2. The PHA-induced (positive control) total cytokine response by CD4+ T cells had to be greater than the median plus three median absolute deviations (3MAD) of the total cytokine response by CD4+ T cells of the negative (unstimulated) controls of all participants in the study.
3. For each sample, the PHA-induced total cytokine response in CD4+ T cells had to be greater than the total cytokine response in CD4+ T cells of its negative (unstimulated) control.

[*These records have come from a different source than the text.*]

theorem execParamCopyEnd_kept {s₀ : State} (n : EngIx) {s : State} (hK : Kept s₀ s) : KeptRes s₀ (execParamCopyEnd n s) := by
  unfold execParamCopyEnd
  repeat' first
    | (extract_lets +onlyGivenNames x; refine Kept.cut (t := x) ?_ fun _ => ?_; on_goal 1 => subst x; on_goal 2 => clear_value x)
    | (extract_lets +onlyGivenNames x; subst x)
    | (with_reducible first
        | assumption | intro _ | apply Kept.ite | apply KeptRes.next | apply KeptRes.ite | apply State.paramTurns_kept
        | apply State.setEng_kept | apply State.wr_kept | apply Kept.foldl)

theorem execEngineRelockEnd_kept {s₀ : State} (n : EngIx) {s : State} (hK : Kept s₀ s) : KeptRes s₀ (execEngineRelockEnd n s) := by
  unfold execEngineRelockEnd
  with_reducible repeat' first
    | assumption | apply Kept.ite | apply KeptRes.next | apply KeptRes.ite | apply State.raise_kept | apply State.setEngState_kept

theorem State.imageWord_kept {s₀ : State} {s : State} (n o : Nat) (v : Word) (hK : Kept s₀ s) : Kept s₀ (State.imageWord s n o v) := by
  unfold State.imageWord
  repeat' first
    | (extract_lets +onlyGivenNames x; refine Kept.cut (t := x) ?_ fun _ => ?_; on_goal 1 => subst x; on_goal 2 => clear_value x)
    | (extract_lets +onlyGivenNames x; subst x)
    | (with_reducible first
        | assumption | apply Kept.ite | apply State.setEng_kept | apply State.windowPut_kept)

theorem State.loadEngData_kept {s₀ : State} {s : State} (src n : Nat) (hK : Kept s₀ s) : Kept s₀ (State.loadEngData s src n) := by
  unfold State.loadEngData
  repeat' first
    | (with_reducible first
        | assumption | intro _ | apply Kept.ite | apply State.imageWord_kept | apply State.setEng_kept | apply Kept.foldl)
    | split

theorem State.copyPage_kept {s₀ : State} {s : State} (src n : Nat) (hK : Kept s₀ s) : Kept s₀ (State.copyPage s src n) := by
  unfold State.copyPage
  repeat' first
    | (extract_lets +onlyGivenNames x; refine Kept.cut (t := x) ?_ fun _ => ?_; on_goal 1 => subst x; on_goal 2 => clear_value x)
    | (extract_lets +onlyGivenNames x; subst x)
    | (with_reducible first
        | assumption | intro _ | apply State.setEng_kept | apply Kept.foldl)

theorem State.copyState_kept {s₀ : State} {s : State} (src n : Nat) (hK : Kept s₀ s) : Kept s₀ (State.copyState s src n) := by
  unfold State.copyState
  repeat' first
    | (extract_lets +onlyGivenNames x; refine Kept.cut (t := x) ?_ fun _ => ?_; on_goal 1 => subst x; on_goal 2 => clear_value x)
    | (extract_lets +onlyGivenNames x; subst x)
    | (with_reducible first
        | assumption | intro _ | apply Kept.ite | apply State.setEng_kept | apply Kept.foldl)

theorem State.duplicateFeeds_kept {s₀ : State} {s : State} (u : Nat) (hK : Kept s₀ s) : Kept s₀ (State.duplicateFeeds s u) := by
  unfold State.duplicateFeeds
  repeat' first
    | (extract_lets +onlyGivenNames x; refine Kept.cut (t := x) ?_ fun _ => ?_; on_goal 1 => subst x; on_goal 2 => clear_value x)
    | (extract_lets +onlyGivenNames x; subst x)
    | (with_reducible first
        | assumption | intro _ | apply State.setLock_kept | apply State.setSub_kept | apply Kept.foldl)
    | (with_reducible first
         | exact Nat.min_le_left _ _
         | exact Nat.le_refl _
         | refine State.lock_bounded (by assumption) (by assumption) ?_
         | refine (Nat.sub_le _ _).trans (State.lock_bounded (by assumption) (by assumption) ?_))
    | (with_reducible show (_ : Nat) ≤ _; dsimp only)
    | split

theorem State.dropLock_kept {s₀ : State} {s : State} (l : Nat) (hK : Kept s₀ s) : Kept s₀ (State.dropLock s l) := by
  exact ⟨hK.pending, hK.now, hK.outbox, fun hc => ⟨(hK.canon hc).1, by
    have h := (hK.canon hc).2
    simp only [State.locksWf, List.all_eq_true, State.dropLock] at h ⊢
    intro e he
    rcases Tab.mem_set he with rfl | he
    · rfl
    · exact h e he⟩⟩

theorem State.removeFeeds_kept {s₀ : State} {s : State} (u : Nat) (hK : Kept s₀ s) : Kept s₀ (State.removeFeeds s u) := by
  unfold State.removeFeeds
  repeat' first
    | (extract_lets +onlyGivenNames x; refine Kept.cut (t := x) ?_ fun _ => ?_; on_goal 1 => subst x; on_goal 2 => clear_value x)
    | (extract_lets +onlyGivenNames x; subst x)
    | (with_reducible first
        | assumption | intro _ | apply State.dropLock_kept | apply State.setSub_kept | apply Kept.foldl)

Data analysis and Statistics. Percentage T cell response in the ICS assay using PBMCs was summarized by treatment regimen, T cell type (CD4+ and CD8+), and stimulation antigen (Rv1813 (a or b), Rv2608 (a or b), Rv3619, and Rv3620) using median DMSO-subtracted cytokine/function (CD107a, CD154, IFN-γ, interleukin [IL]-2, IL-17A, IL-22, or tumor necrosis factor [TNF], alone or in any combination [excluding CD107a single positive events]) response and associated 95% confidence intervals (CI) based on order statistics.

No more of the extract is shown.